Great picture you posted, and welcome to the board!


----------



## jujube (Aug 2, 2017)

Welcome, Roger!   Yes, I do remember the washtub.  My parents built a little house when I was two and it had a tiny little shower in the tiny little bathroom.  I took baths until I got old enough for the shower in a galvanized tub in the kitchen in front of the open oven for heat.


----------



## Wren (Aug 2, 2017)

Lovely picture, we didn't have a tub but made good use of the kitchen sink !


----------



## Aunt Marg (Dec 26, 2020)

No swimming pools in our family, so when summer heat turned unbearable, the largest size galvanized tub would be filled with water, and us kids would sit inside and splash around to cool off.


----------



## Ruby Rose (Jan 4, 2021)

Aunt Marg said:


> No swimming pools in our family, so when summer heat turned unbearable, the largest size galvanized tub would be filled with water, and us kids would sit inside and splash around to cool off.


Galvanized tubs ruled in the Summertime in the 1940s as it would be taken outdoors and filled with water and we took turns having our bath in it. I was lucky to be one of the first one, being a girl and all...my brothers had to wait their turn. We were eight kids in all but the runt of the litter of kids didn't mind as long as he had a turn.


----------



## Kathleen’s Place (Jan 4, 2021)

RogerNVA said:


> Does anyone remember using one of these?  I sure do remember.  I wouldn't trade that laid back life style for anything in the world.  The last time I used one was in the early 70's just before I left for the Marine Corps.  We did have running water in our house but no bathroom.  So we filled the old tub with water, the hot water came from a large pot that was heated on the old wood stove.  Our bathroom was an old Outhouse out back, oh the stories that Outhouse could tell, nearly got me killed.  Oh but that is a tale to tell on myself another day.
> 
> View attachment 40141


Hi Roger, and welcome!  When I was a kid, washtubs were our swimming pools...if it wasn’t wash day.  We would put them in circles with some of the neighbor kids.  Pretty fun on a hot August day!!!!


----------



## Aunt Marg (Jan 4, 2021)

Ruby Rose said:


> Galvanized tubs ruled in the Summertime in the 1940s as it would be taken outdoors and filled with water and we took turns having our bath in it. I was lucky to be one of the first one, being a girl and all...my brothers had to wait their turn. We were eight kids in all but the runt of the litter of kids didn't mind as long as he had a turn.


Lovely tidbit of history, Ruby!

My goodness... 8 kids! Now that's a house-full!

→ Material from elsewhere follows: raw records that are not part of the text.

theorem AtPair.st_capLow (hs : AtPair p s) (hp : p ≤ 40) : s.st = St.capLow :=
  hs.st.trans (if_neg (by omega))

theorem atPair_afterRelease (hc : s.cfg.Usable) (n : Nat) : AtPair 0 (afterRelease n s) :=
  ⟨hc, rfl, rfl, fun _ => rfl, fun _ => rfl⟩

/-- After a pair with `n` samples more of its Low phase and `m` more of its High phase. -/
def afterPair (n m : Nat) (s : State) : State := afterHigh m (afterLow n s)

theorem afterPair_st (n m : Nat) (s : State) :
    (afterPair n m s).st = if s.pidx = 40#6 then St.thresh else St.capLow := rfl

theorem afterPair_cnt (n m : Nat) (hlast : s.pidx ≠ 40#6) : (afterPair n m s).cnt = 1 :=
  if_neg hlast

theorem afterPair_pidx (n m : Nat) (hlast : s.pidx ≠ 40#6) :
    (afterPair n m s).pidx = s.pidx + 1#6 :=
  if_neg hlast

theorem AtPair.next (hs : AtPair p s) (hp : p ≤ 40) (n m : Nat) :
    AtPair (p + 1) (afterPair n m s) := by
  have hpidx := hs.pidx hp
  have hlast : s.pidx = 40#6 ↔ p + 1 = 41 := by bv_omega
  have hinner : p + 1 ≤ 40 → s.pidx ≠ 40#6 := by bv_omega
  refine ⟨hs.usable, rfl, ?_, fun hnext => afterPair_cnt n m (hinner hnext), fun hnext => ?_⟩
  · rw [afterPair_st]; simp only [hlast]
  · rw [afterPair_pidx n m (hinner hnext), pidx_succ_toNat (by omega), hpidx]

/-- A Low phase of `n + 1` samples, the first of which was taken. -/
theorem AtPair.runsOver_low {n : Nat} (hs : AtPair p s) (hp : p ≤ 40)
    (hstim : s.stim = as ++ j :: rest) (has : ∀ i ∈ as, IsSample .low i) (hj : IsSample .high j)
    (hn : as.length = n) (hle : n + 1 ≤ s.cfg.ceiling) : RunsOver (as ++ [j]) s (afterLow n s) := by
  subst hn
  exact runsOver_afterLow hs.usable (hs.st_capLow hp) ((hs.pidx hp).le.trans hp) hstim has hj
    (by rw [hs.cnt hp]; omega)

/-- The High phase of `m + 1` samples after it, the first of which was taken. -/
theorem AtPair.runsOver_high {n m : Nat} (hs : AtPair p s) (hp : p ≤ 40)
    (hstim : (afterLow n s).stim = as ++ j :: rest) (has : ∀ i ∈ as, IsSample .high i)
    (hj : IsSample .low j) (hm : as.length = m) (hle : m + 1 ≤ s.cfg.ceiling) :
    RunsOver (as ++ [j]) (afterLow n s) (afterPair n m s) := by
  subst hm
  exact runsOver_afterHigh hs.usable rfl ((hs.pidx hp).le.trans hp) hstim has hj
    ((Nat.add_comm _ _).trans_le hle)

/-- A pair stores its two durations in its two slots. -/
theorem AtPair.afterPair_slot (hs : AtPair p s) (hp : p ≤ 40) (n m : Nat) :
    (afterPair n m s).slot =
      (s.slot.setIfInBounds (2 * p) (n + 1)).setIfInBounds (2 * p + 1) (m + 1) := by
  have hslot : (afterPair n m s).slot =
      (s.slot.setIfInBounds (2 * s.pidx.toNat) (s.cnt + n)).setIfInBounds
        (2 * s.pidx.toNat + 1) (1 + m) := rfl
  rw [hslot, hs.pidx hp, hs.cnt hp, Nat.add_comm 1 n, Nat.add_comm 1 m]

Yes, I remember bath-night when I was still quite young, and having to get into the bathtub after my mom had bathed baby siblings. It's been so many years I cannot remember if the hot water tank was broken or what, but I only ever remember having to bath like that a couple of times, but do remember how soapy and cloudy the water was.

Great old memories.


----------



## Aunt Marg (Jan 4, 2021)

I also remember those old galvanized tubs being from when I was in Girl Guides. 

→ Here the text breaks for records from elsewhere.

-- ==== Sys2Proof/Config.lean ====
section
/-! DEFINITION. What an instantiation fixes (`CFG`, R8), the environment's decisions as plain data (R53), and
the values that the spec leaves free: constants without a body, so that no proof can see what they are. -/

namespace Sys2Proof

/-- The configuration record `CFG` (R8): fixed when the model is instantiated, never changed (D5). Both buttons
share `longMs`, `repeatMs` and `activeLevel` (R9). -/
structure Cfg where
  /-- `PULSE_US`, the latch pulse width in µs (R88). -/
  pulseUs : Nat
  /-- `SETTLE_US`, the data settle delay in µs (R90). -/
  settleUs : Nat
  /-- `LONG_MS`, the hold before auto-repeat begins (R123, R125). -/
  longMs : Nat
  /-- `REPEAT_MS`, the interval between repeats (R124). -/
  repeatMs : Nat
  /-- `ACTIVE_LEVEL`: the pin level of a pressed button, `true` = high (R121). -/
  activeLevel : Bool
  /-- `REFRESH_MS`, the reconciliation interval (R151). -/
  refreshMs : Nat
  /-- `TICK_MS`, the nominal spacing of ticks: read by no rule (R209). -/
  tickMs : Nat
  deriving DecidableEq, Repr

/-- The defaults of R8's table. -/
def Cfg.default : Cfg :=
  { pulseUs := 20, settleUs := 0, longMs := 600, repeatMs := 200, activeLevel := false, refreshMs := 100, tickMs := 20 }

/-- The identifier a model carries (R1). -/
def Config.identifier : String := "ukagit/clock_nixi (reimplementation spec v7)"

/-- `DEV_ADDR` (R8, R46): the device every transaction is made to. No rule computes with it, no command names it. -/
def Config.devAddr : BitVec 7 := 0x68#7

/-- How the environment ends one register transaction (R47 to R49). -/
inductive Verdict where
  /-- The transaction succeeds. -/
  | ok
  /-- The transaction fails. `left`: what a failed write leaves in its register (R48: neither unchanged nor
  written may be assumed), `none` = what stood there. A failed read has no such effect. -/
  | failed (left : Option Byte)
  deriving DecidableEq, Repr, Inhabited

/-- The environment's move at one register transaction (R53): first it may change registers, then it decides
the transaction. -/
structure Turn where
  /-- Registers the chip or anyone outside the block changes just before the transaction, in order. -/
  changes : List (Fin 3 × Byte)
  verdict : Verdict
  deriving DecidableEq, Repr, Inhabited

/-- The move of the quiescent chip (R53): nothing changes but by the block's own writes, nothing fails. -/
def Turn.quiet : Turn := { changes := [], verdict := .ok }

/-- The elements that R41's table leaves unspecified at reset (U1 to U4). -/
structure Unspecified where
  dv : Nibble
  disp0 : Nibble
  disp1 : Nibble
  disp2 : Nibble
  disp3 : Nibble
  hour : Nat
  minute : Nat
  pressDownAtH : Nat
  nextRepeatAtH : Nat
  pressDownAtM : Nat
  nextRepeatAtM : Nat
  deriving DecidableEq, Repr, Inhabited

/-- The four digit elements, ones first (R24). -/
def Unspecified.disp (u : Unspecified) : Vector Nibble 4 := #v[u.disp0, u.disp1, u.disp2, u.disp3]

/-- FREE (log 3). What the `n`-th reset leaves in the elements that R41 calls unspecified: any value. -/
opaque Config.unspecified : Nat → Unspecified

/-- FREE (log 4). The byte the battery-backed chip holds in register `a` when nothing has changed it since the
model began (R41: "their content after power-up is whatever the chip holds"). -/
opaque Config.chipPowerUp : Nat → Byte

/-- FREE (log 5). The environment's `n`-th move that no script gives: any changes, any verdict (R53, D32). -/
opaque Config.freeTurn : Nat → Turn

end Sys2Proof
end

Must have been a party of fun event we did, but I remember bobbing for apples in one.

Imagine such today? Boy, have times ever changed...


----------



## Aunt Marg (Jan 4, 2021)

Wren said:


> Lovely picture, we didn't have a tub but made good use of the kitchen sink !
> View attachment 40168


I remember this so well with my baby siblings!

Mom and I would lay a fluffy towel down on the counter, babies (one-by-one) into the sink, and as each was done getting their bath, out they'd come, onto the fluffy towel, a quick dry, a sprinkle of baby powder, a fresh diaper, and depending on the time of day, sometimes straight down to the baby room to be tucked into their cribs for the night.


----------



## Knight (Jan 4, 2021)

Ruby Rose said:


> Galvanized tubs ruled in the Summertime in the 1940s as it would be taken outdoors and filled with water and we took turns having our bath in it. I was lucky to be one of the first one, being a girl and all...my brothers had to wait their turn. We were eight kids in all but the runt of the litter of kids didn't mind as long as he had a turn.

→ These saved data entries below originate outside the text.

-- ==== Sys2Proof/Laws/Transport.lean ====
section
/-! SUPPORT. What the register transactions and ClockChip's operations do (R47 to R49, R102, R104, R106): their
results when every transaction succeeds, where they stop when one fails, and what they can change at all. -/

namespace Sys2Proof.Machine

/-! ## The environment's moves -/

/-- The coming move depends on the script and the count of draws only. -/
theorem State.turn_congr {s t : State} (h : s.turns = t.turns) (hd : s.draws = t.draws) : s.turn = t.turn := by
  unfold State.turn
  rw [h, hd]

theorem State.envMove_turns_congr {s t : State} (h : s.turns = t.turns) : s.envMove.turns = t.envMove.turns := by
  unfold State.envMove
  rw [h]
  cases t.turns <;> rfl

theorem State.envMove_draws_congr {s t : State} (h : s.turns = t.turns) (hd : s.draws = t.draws) :
    s.envMove.draws = t.envMove.draws := by
  unfold State.envMove
  rw [h]
  cases t.turns <;> simp [hd]

/-- Writing a register does not change what the environment does next. -/
@[simp] theorem State.turn_envMove_putChip (a : Fin 3) (v : Byte) (s : State) :
    (s.putChip a v).envMove.turn = s.envMove.turn :=
  State.turn_congr (State.envMove_turns_congr rfl) (State.envMove_draws_congr rfl rfl)

@[simp] theorem State.turn_envMove_envMove_putChip (a : Fin 3) (v : Byte) (s : State) :
    (s.putChip a v).envMove.envMove.turn = s.envMove.envMove.turn :=
  State.turn_congr (State.envMove_turns_congr (State.envMove_turns_congr rfl))
    (State.envMove_draws_congr (State.envMove_turns_congr rfl) (State.envMove_draws_congr rfl rfl))

@[simp] theorem State.moves_zero (s : State) : s.moves 0 = s := rfl
@[simp] theorem State.moves_succ (k : Nat) (s : State) : s.moves (k + 1) = (s.moves k).envMove := rfl
@[simp] theorem State.moves_emit (k : Nat) (e : Event) (s : State) : (s.emit e).moves k = (s.moves k).emit e := by
  induction k with
  | zero => rfl
  | succ k ih => simp [ih]

@[simp] theorem State.moves_trace (k : Nat) (s : State) : (s.moves k).trace = s.trace := by
  induction k with
  | zero => rfl
  | succ k ih => simp [ih]

/-- What a write leaves to come depends on the moves only, and it does not look at the trace. -/
@[simp] theorem State.turn_wrote (a : Fin 3) (v : Byte) (s : State) : (s.wrote a v).turn = s.envMove.turn := rfl
@[simp] theorem State.turn_envMove_wrote (a : Fin 3) (v : Byte) (s : State) :
    (s.wrote a v).envMove.turn = s.envMove.envMove.turn := by simp [State.wrote]
@[simp] theorem State.turn_wrote_wrote (a b : Fin 3) (v w : Byte) (s : State) :
    ((s.wrote a v).wrote b w).turn = s.envMove.envMove.turn := by simp [State.wrote]
@[simp] theorem State.wrote_emit (a : Fin 3) (v : Byte) (e : Event) (s : State) : (s.emit e).wrote a v = (s.wrote a v).emit e := by
  simp only [State.wrote, State.envMove_emit]
  rfl
@[simp] theorem State.wrote_trace (a : Fin 3) (v : Byte) (s : State) : (s.wrote a v).trace = s.trace := by simp [State.wrote]
@[simp] theorem State.leave_emit (a : Fin 3) (l : Option Byte) (e : Event) (s : State) :
    (s.emit e).leave a l = (s.leave a l).emit e := by cases l <;> rfl

/-- A quiet move of the script changes nothing but the script. -/
theorem State.envMove_quiet {s : State} {rest : List Turn} (h : s.turns = Turn.quiet :: rest) :
    s.envMove = { s with turns := rest } := by
  simp [State.envMove, h, Turn.quiet, applyChanges]

theorem State.turn_quiet {s : State} {rest : List Turn} (h : s.turns = Turn.quiet :: rest) : s.turn.verdict = .ok := by
  simp [State.turn, h, Turn.quiet]

/-! ## One transaction -/

theorem regRead_ok {s : State} (h : s.turn.verdict = .ok) (a : Fin 3) :
    regRead a s = .done (s.envMove.chipByte a) (s.envMove.emit (.regRead a (s.envMove.chipByte a))) := by
  simp [regRead, h]

theorem regRead_failed {s : State} {left : Option Byte} (h : s.turn.verdict = .failed left) (a : Fin 3) :
    regRead a s = .raised .transportError (s.envMove.emit (.regFail .rd a)) := by
  simp [regRead, h]

theorem regWrite_ok {s : State} (h : s.turn.verdict = .ok) (a : Fin 3) (v : Byte) :
    regWrite a v s = .done () ((s.wrote a v).emit (.regWrite a v)) := by
  simp [regWrite, h, State.wrote]

theorem regWrite_failed {s : State} {left : Option Byte} (h : s.turn.verdict = .failed left) (a : Fin 3) (v : Byte) :
    regWrite a v s = .raised .transportError ((s.envMove.leave a left).emit (.regFail .wr a)) := by
  simp [regWrite, h]

/-- A transaction fails exactly when its verdict is a failure. -/
theorem Verdict.ok_or_failed (v : Verdict) : v = .ok ∨ ∃ left, v = .failed left := by
  cases v <;> simp

/-! ## What transactions can change (frame) -/

/-- Only the chip's registers, the environment's script and the trace differ. -/
def OnlyTransport (s t : State) : Prop :=
  t = { s with rtc := t.rtc, turns := t.turns, draws := t.draws, trace := t.trace }

theorem OnlyTransport.refl (s : State) : OnlyTransport s s := rfl

theorem OnlyTransport.trans {s t u : State} (h : OnlyTransport s t) (h' : OnlyTransport t u) : OnlyTransport s u := by
  unfold OnlyTransport at *
  rw [h'] 
  rw [h]

theorem State.envMove_only (s : State) : OnlyTransport s s.envMove := by
  unfold State.envMove OnlyTransport
  cases s.turns <;> rfl

theorem State.emit_only (e : Event) (s : State) : OnlyTransport s (s.emit e) := rfl
theorem State.putChip_only (a : Fin 3) (v : Byte) (s : State) : OnlyTransport s (s.putChip a v) := rfl
theorem State.leave_only (a : Fin 3) (l : Option Byte) (s : State) : OnlyTransport s (s.leave a l) := by cases l <;> rfl

theorem regRead_only (a : Fin 3) (s : State) : OnlyTransport s (regRead a s).final := by
  unfold regRead
  cases s.turn.verdict <;> exact (s.envMove_only).trans (State.emit_only _ _)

That is similar to how the phrase  "Don't throw the baby out with the bath water"  originated. 

The man of the house bathed 1st. then on down to the baby.  As you might imagine the water became murky.


----------



## Sassycakes (Jan 4, 2021)

Growing up in the City, no one had a pool. So every Summer all of me and my friends got wet under the fire hydrant. Of course, we weren't allowed to get wet until July 4th. Our parents believed before the 4th it wouldn't be healthy.


----------